С трудом подавив желание послать его далёко и надолго, я стиснула зубы, поправила ремешок сумки и занялась аутотренингом.
Говори, что угодно. Мне пофигу. Я непробиваема, как танковая броня!
Судя по тому, что Бредин шел сейчас рядом со мной, проспала к первой паре сегодня не я одна. Но для Бредина это обычное явление. Удивительно, что он вообще так рано соскребся и не выглядел сейчас, словно пять минут назад расстался с подушкой, на которую пускал во сне слюни. Нет… Выглядел этот гад слишком роскошно, и, как бы он не бесил, даже для меня очевидно, насколько он был хорош собой. Точеный профиль и скулы, выразительные глаза глубокого серого оттенка и верхняя губа с острой ложбинкой успели стать предметом воздыханий многих девчонок ещё в школе. Что уж говорить о нем сейчас, когда ему исполнилось восемнадцать? И все бы ничего, не имей Бредин в дополнение к своей шикарной внешности, не менее шикарные мозги и природную коммуникабельность. Технарем он был посредственным, но все, что касалось гуманитарных наук, было его стихией. Бюджетник на истфаке одного из крупнейших вузов страны, спортсмен, балабол от Бога и просто красавец. Сексапильный ботаник – ошибка природы. И не будь он Брединым, я сочла бы его весьма аппетитным экземпляром, но… он же Бредин. А это не фамилия, это судьба.
– С тобой стало так скучно, Юля, – эта ошибка природы не оставляла попыток спровоцировать меня.
– Может быть, по такому случаю ты отвалишь от меня? – прищурившись и скосив взгляд на Бредина, спросила его.
– Нет, – ответил он, – тогда мне станет не скучно, а тоскливо. Понимаешь, в чем разница?
– Слушай, Бредин, я сейчас не в настроении, чтобы философствовать…
Примерно за такой милой и исчерпывающей (в кавычках) беседой и прошли оставшиеся минуты пути до универа. Бредин подначивал меня, пытаясь вывести на эмоции, а я с переменным успехом продолжала прикидываться глухонемой. Все закончилось только на институтской аллее, где мой надоедливый провожатый встретил знакомых парней и остановился, чтобы поздороваться, пока я, прибавив шаг, направилась к гранитным ступеням универа.

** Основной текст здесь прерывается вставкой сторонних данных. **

/-- R135, R136: the automatic INIT from the reset registers: its trace and its state for each outcome of its two writes:
both succeed, either fails, either is never answered (R50, R125). -/
def Obligations.AutomaticInitAfterReset : Prop :=
  ∀ (s : State) (ws : List WriteOutcome),
    s.rst = false → s.busy = true → s.autoInit = true → s.trace = [] → s.regs = State.reset.regs →
    let t : State := { s with autoInit := false }
    let config := s.writeEvent 0x00#8 0x399F#16
    let calibration := s.writeEvent 0x05#8 0x0000#16
    let boot : Regs :=
      { cfg := ⟨1#1, 3#2, 3#4, 3#4, 7#3⟩
        savedMode := 7#3
        calValue := 0x0000#16
        cal := none
        snap := none
        rdata := none
        status := 0#4
        errSticky := 0#9 }
    pack boot.cfg = 0x399F#16 ∧
    (s.writeAnswers = .ack :: .ack :: ws →
      step s = .next (t.completesOk boot [.begin, config .ack, calibration .ack] ws s.readAnswers)) ∧
    (s.writeAnswers = .err :: ws →
      step s = .next (t.completesError boot 1#4 [.begin, config .err] ws s.readAnswers)) ∧
    (s.writeAnswers = .ack :: .err :: ws →
      step s = .next (t.completesError boot 1#4 [.begin, config .ack, calibration .err] ws s.readAnswers)) ∧
    (s.writeAnswers = .noAnswer :: ws →
      step s = .next (t.staysStuck boot [.begin, config .noAnswer] ws s.readAnswers)) ∧
    (s.writeAnswers = .ack :: .noAnswer :: ws →
      step s = .next (t.staysStuck boot [.begin, config .ack, calibration .noAnswer] ws s.readAnswers)) ∧
    setSticky 0#9 1#4 = 0x002#9

/-! ### The commands -/

/-- R94: INIT, for every outcome of its two writes. -/
def Obligations.InitCommand : Prop :=
  (∀ cr, decode 0x10000000#32 cr = some .init) ∧
  ∀ (s : State) (ws : List WriteOutcome),
    let r : Regs := { s.regs with
      cfg := ⟨1#1, 3#2, 3#4, 3#4, 7#3⟩
      savedMode := 7#3
      calValue := 0x0000#16
      cal := none
      snap := none
      rdata := none }
    let config := s.writeEvent 0x00#8 0x399F#16
    let calibration := s.writeEvent 0x05#8 0x0000#16
    pack r.cfg = 0x399F#16 ∧
    (s.writeAnswers = .ack :: .ack :: ws →
      exec .init s = .next (s.completesOk r [.begin, config .ack, calibration .ack] ws s.readAnswers)) ∧
    (s.writeAnswers = .err :: ws →
      exec .init s = .next (s.completesError r 1#4 [.begin, config .err] ws s.readAnswers)) ∧
    (s.writeAnswers = .noAnswer :: ws →
      exec .init s = .next (s.staysStuck r [.begin, config .noAnswer] ws s.readAnswers)) ∧
    (s.writeAnswers = .ack :: .err :: ws →
      exec .init s = .next (s.completesError r 1#4 [.begin, config .ack, calibration .err] ws s.readAnswers)) ∧
    (s.writeAnswers = .ack :: .noAnswer :: ws →
      exec .init s = .next (s.staysStuck r [.begin, config .ack, calibration .noAnswer] ws s.readAnswers))

/-- R91: READ_REG: its two checks, and every outcome of its two transactions. -/
def Obligations.ReadRegisterCommand : Prop :=
  ∀ (a : Byte) (s : State),
    (∀ cr, decode (0x20000000#32 ||| (a.setWidth 32 <<< 16)) cr = some (.readReg a)) ∧
    (0x05 < a.toNat →
      exec (.readReg a) s = .next (s.completesError s.regs 6#4 [] s.writeAnswers s.readAnswers)) ∧
    ((a = 0x03#8 ∨ a = 0x04#8) → s.regs.calValid = false →
      exec (.readReg a) s = .next (s.completesError s.regs 3#4 [] s.writeAnswers s.readAnswers)) ∧
    (a.toNat ≤ 0x05 → (a = 0x03#8 ∨ a = 0x04#8 → s.regs.calValid = true) →
      ∀ (ws : List WriteOutcome) (rs : List ReadOutcome),
      (∀ b0 b1, s.writeAnswers = .ack :: ws → s.readAnswers = .data b0 b1 :: rs →
        exec (.readReg a) s = .next (s.completesOk { s.regs with rdata := some (wordOfBytes b0 b1) }
          [s.pointerEvent a .ack, s.readEvent (.data b0 b1)] ws rs)) ∧
      (s.writeAnswers = .err :: ws →
        exec (.readReg a) s = .next (s.completesError s.regs 1#4 [s.pointerEvent a .err] ws s.readAnswers)) ∧
      (s.writeAnswers = .noAnswer :: ws →
        exec (.readReg a) s = .next (s.staysStuck s.regs [s.pointerEvent a .noAnswer] ws s.readAnswers)) ∧
      (s.writeAnswers = .ack :: ws → s.readAnswers = .err :: rs →
        exec (.readReg a) s = .next (s.completesError s.regs 1#4 [s.pointerEvent a .ack, s.readEvent .err] ws rs)) ∧
      (s.writeAnswers = .ack :: ws → s.readAnswers = .noAnswer :: rs →
        exec (.readReg a) s = .next (s.staysStuck s.regs [s.pointerEvent a .ack, s.readEvent .noAnswer] ws rs)))

/-- R92: WRITE_REG: its two checks, and every outcome of its write; no block register is written, whatever v is. -/
def Obligations.WriteRegisterCommand : Prop :=
  ∀ (a : Byte) (v : Word) (s : State),
    (∀ cr, decode (0x30000000#32 ||| (a.setWidth 32 <<< 16) ||| v.setWidth 32) cr = some (.writeReg a v)) ∧
    (0x05 < a.toNat →
      exec (.writeReg a v) s = .next (s.completesError s.regs 6#4 [] s.writeAnswers s.readAnswers)) ∧
    (0x01 ≤ a.toNat → a.toNat ≤ 0x04 →
      exec (.writeReg a v) s = .next (s.completesError s.regs 7#4 [] s.writeAnswers s.readAnswers)) ∧
    ((a = 0x00#8 ∨ a = 0x05#8) → ∀ (o : WriteOutcome) (ws : List WriteOutcome), s.writeAnswers = o :: ws →
      exec (.writeReg a v) s = .next
        (match o with
        | .ack => s.completesOk s.regs [s.writeEvent a v .ack] ws s.readAnswers
        | .err => s.completesError s.regs 1#4 [s.writeEvent a v .err] ws s.readAnswers
        | .noAnswer => s.staysStuck s.regs [s.writeEvent a v .noAnswer] ws s.readAnswers))

/-- R95: APPLY_CONFIG: the ADC code check, BADC first, and every outcome of its write; the state writes stand when it fails. -/
def Obligations.ApplyConfigCommand : Prop :=
  ∀ (f : ConfigFields) (s : State),
    let r : Regs := { s.regs with
      cfg := f
      savedMode := if f.mode = s.params.powerDownCode then s.regs.savedMode else f.mode }
    (∀ cr, decode (0x40000000#32 ||| (pack f).setWidth 32) cr = some (.applyConfig f)) ∧
    (4 ≤ f.badc.toNat → f.badc.toNat ≤ 7 →
      bodyApplyConfig f s = .raised (.invalidConfigurationValue .badc f.badc) s) ∧
    (¬(4 ≤ f.badc.toNat ∧ f.badc.toNat ≤ 7) → 4 ≤ f.sadc.toNat → f.sadc.toNat ≤ 7 →
      bodyApplyConfig f s = .raised (.invalidConfigurationValue .sadc f.sadc) s) ∧
    ((4 ≤ f.badc.toNat ∧ f.badc.toNat ≤ 7) ∨ (4 ≤ f.sadc.toNat ∧ f.sadc.toNat ≤ 7) →
      exec (.applyConfig f) s = .next (s.completesError s.regs 2#4 [] s.writeAnswers s.readAnswers)) ∧
    (¬(4 ≤ f.badc.toNat ∧ f.badc.toNat ≤ 7) → ¬(4 ≤ f.sadc.toNat ∧ f.sadc.toNat ≤ 7) →
      ∀ (o : WriteOutcome) (ws : List WriteOutcome), s.writeAnswers = o :: ws →
      exec (.applyConfig f) s = .next
        (match o with
        | .ack => s.completesOk r [s.writeEvent 0x00#8 (pack f) .ack] ws s.readAnswers
        | .err => s.completesError r 1#4 [s.writeEvent 0x00#8 (pack f) .err] ws s.readAnswers
        | .noAnswer => s.staysStuck r [s.writeEvent 0x00#8 (pack f) .noAnswer] ws s.readAnswers))

/-- R96: RESET_DEVICE, for every outcome of its write; a failed one leaves CFG.MODE and SAVED_MODE as they were. -/
def Obligations.ResetDeviceCommand : Prop :=
  (∀ cr, decode 0x50000000#32 cr = some .resetDevice) ∧
  ∀ (s : State) (o : WriteOutcome) (ws : List WriteOutcome), s.writeAnswers = o :: ws →
    exec .resetDevice s = .next
      (match o with
      | .ack => s.completesOk { s.regs with cfg := { s.regs.cfg with mode := 7#3 }, savedMode := 7#3 }
          [s.writeEvent 0x00#8 0x8000#16 .ack] ws s.readAnswers
      | .err => s.completesError s.regs 1#4 [s.writeEvent 0x00#8 0x8000#16 .err] ws s.readAnswers
      | .noAnswer => s.staysStuck s.regs [s.writeEvent 0x00#8 0x8000#16 .noAnswer] ws s.readAnswers)

/-- R97: SET_MODE, for every outcome of its write; the state writes stand when it fails. -/
def Obligations.SetModeCommand : Prop :=
  ∀ (m : BitVec 3) (s : State) (o : WriteOutcome) (ws : List WriteOutcome),
    let r : Regs := { s.regs with
      cfg := { s.regs.cfg with mode := m }
      savedMode := if m = s.params.powerDownCode then s.regs.savedMode else m }
    (∀ cr, decode (0x60000000#32 ||| m.setWidth 32) cr = some (.setMode m)) ∧
    (s.writeAnswers = o :: ws →
      exec (.setMode m) s = .next
        (match o with
        | .ack => s.completesOk r [s.writeEvent 0x00#8 (pack r.cfg) .ack] ws s.readAnswers
        | .err => s.completesError r 1#4 [s.writeEvent 0x00#8 (pack r.cfg) .err] ws s.readAnswers
        | .noAnswer => s.staysStuck r [s.writeEvent 0x00#8 (pack r.cfg) .noAnswer] ws s.readAnswers))

/-- R98: STANDBY, for every outcome of its write; SAVED_MODE is not written. -/
def Obligations.StandbyCommand : Prop :=
  (∀ cr, decode 0x70000000#32 cr = some .standby) ∧
  ∀ (s : State) (o : WriteOutcome) (ws : List WriteOutcome),
    let r : Regs := { s.regs with cfg := { s.regs.cfg with mode := s.params.powerDownCode } }
    s.writeAnswers = o :: ws →
      exec .standby s = .next
        (match o with
        | .ack => s.completesOk r [s.writeEvent 0x00#8 (pack r.cfg) .ack] ws s.readAnswers
        | .err => s.completesError r 1#4 [s.writeEvent 0x00#8 (pack r.cfg) .err] ws s.readAnswers
        | .noAnswer => s.staysStuck r [s.writeEvent 0x00#8 (pack r.cfg) .noAnswer] ws s.readAnswers)

/-- R99: RESUME, for every outcome of its write. -/
def Obligations.ResumeCommand : Prop :=
  (∀ cr, decode 0x80000000#32 cr = some .resume) ∧
  ∀ (s : State) (o : WriteOutcome) (ws : List WriteOutcome),
    let r : Regs := { s.regs with cfg := { s.regs.cfg with mode := s.regs.savedMode } }
    s.writeAnswers = o :: ws →
      exec .resume s = .next
        (match o with
        | .ack => s.completesOk r [s.writeEvent 0x00#8 (pack r.cfg) .ack] ws s.readAnswers
        | .err => s.completesError r 1#4 [s.writeEvent 0x00#8 (pack r.cfg) .err] ws s.readAnswers
        | .noAnswer => s.staysStuck r [s.writeEvent 0x00#8 (pack r.cfg) .noAnswer] ws s.readAnswers)

/-- R102, steps 1 to 10: CALIBRATE on a finite positive current whose quotient fits 16 bits, for every outcome of its write; the
results stand when the write fails. -/
def Obligations.CalibrateCommand : Prop :=
  (∀ cr, decode 0x90000000#32 cr = some (.calibrate cr)) ∧
  ∀ (cr : RealBits) (s : State) (o : WriteOutcome) (ws : List WriteOutcome),
    let fmt := s.params.fpFormat
    let i := flBits fmt cr
    let lsb := fdiv fmt i (flDecimal fmt 32768 1)
    let vShunt := vShuntMax fmt s.regs.cfg.gain
    let mpc := fdiv fmt vShunt (flDecimal fmt 1 10)
    let mc := fmul fmt lsb (flDecimal fmt 32768 1)
    let mcbo := fmin mc mpc
    let msv := fmul fmt mcbo (flDecimal fmt 1 10)
    let q := fdiv fmt (flDecimal fmt 4096 100000) (fmul fmt lsb (flDecimal fmt 1 10))
    let c : Word := BitVec.ofInt 16 (truncFp q)
    let r : Regs := { s.regs with
      cal := some
        { currentLsb := lsb
          powerLsb := fmul fmt (flDecimal fmt 20 1) lsb
          maxPossibleCurrent := mpc
          maxCurrent := mc
          maxCurrentBeforeOverflow := mcbo
          maxShuntVoltage := msv
          maxShuntVoltageBeforeOverflow := fmin msv vShunt
          maxPower := fmul fmt mcbo (vBusMax fmt s.regs.cfg.range) }
      calValue := c }
    isFinite i = true → isPositive i = true → isFinite q = true → truncFp q ≤ 65535 → s.writeAnswers = o :: ws →
      exec (.calibrate cr) s = .next
        (match o with
        | .ack => s.completesOk r [s.writeEvent 0x05#8 c .ack] ws s.readAnswers
        | .err => s.completesError r 1#4 [s.writeEvent 0x05#8 c .err] ws s.readAnswers
        | .noAnswer => s.staysStuck r [s.writeEvent 0x05#8 c .noAnswer] ws s.readAnswers)

/-- R119: CALIBRATE refuses a current that is not finite or not above 0.0. -/
def Obligations.CalibrateRefusesABadCurrent : Prop :=
  ∀ (cr : RealBits) (s : State),
    isFinite (flBits s.params.fpFormat cr) = false ∨ isPositive (flBits s.params.fpFormat cr) = false →
    exec (.calibrate cr) s = .next (s.completesError s.regs 4#4 [] s.writeAnswers s.readAnswers)

/-- R120: CALIBRATE refuses a quotient that is not finite or truncates above 65535. -/
def Obligations.CalibrateRefusesAValueBeyondSixteenBits : Prop :=
  ∀ (cr : RealBits) (s : State),
    let fmt := s.params.fpFormat
    let i := flBits fmt cr
    let q := fdiv fmt (flDecimal fmt 4096 100000)
      (fmul fmt (fdiv fmt i (flDecimal fmt 32768 1)) (flDecimal fmt 1 10))
    isFinite i = true → isPositive i = true → isFinite q = false ∨ 65535 < truncFp q →
    exec (.calibrate cr) s = .next (s.completesError s.regs 5#4 [] s.writeAnswers s.readAnswers)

– Котова?! – Жанна Бернардовна, выслушав мои извинения и просьбу войти, смотрела на меня сердито и разочарованно, – опоздание в первый же день! Ты же староста, Юля!
– Я… больше так не буду, – я состряпала виноватое лицо и окинула взглядом аудиторию в поисках подруги. – Честно – честно, это… была разовая акция.
– Ты давай мне пошути ещё! Садись раз пришла! – она старалась выглядеть грозно, но лукавый взгляд и ямочка на щеке выдавали истинное положение вещей.
Жанна Бернардовна Джентиле – Власова, обладательница итальянских корней, преподаватель и аспирант кафедры романо-германских языков и межкультурной коммуникации и, по совместительству, куратор нашей группы была очень добрым и отходчивым человеком. Что не мешало этой дородной молодой брюнетке выносить нам мозги как на русском языке, так и на романо-германских, если из нашей двести третьей кто-то оказывался не допущен к сессии или прогуливал лекции и семинары.
Решив не испытывать судьбу и нервы куратора на прочность, я прошла между рядами парт и уселась на стул.
Отлично, Натахин! И место мне заняла. Ну чудо, а не подруга!
– Ты почему меня не разбудила? – прошептала ей на ухо, расстёгивая сумку.
– Я у Женьки ночевала, – так же шепотом ответила Тихомирова.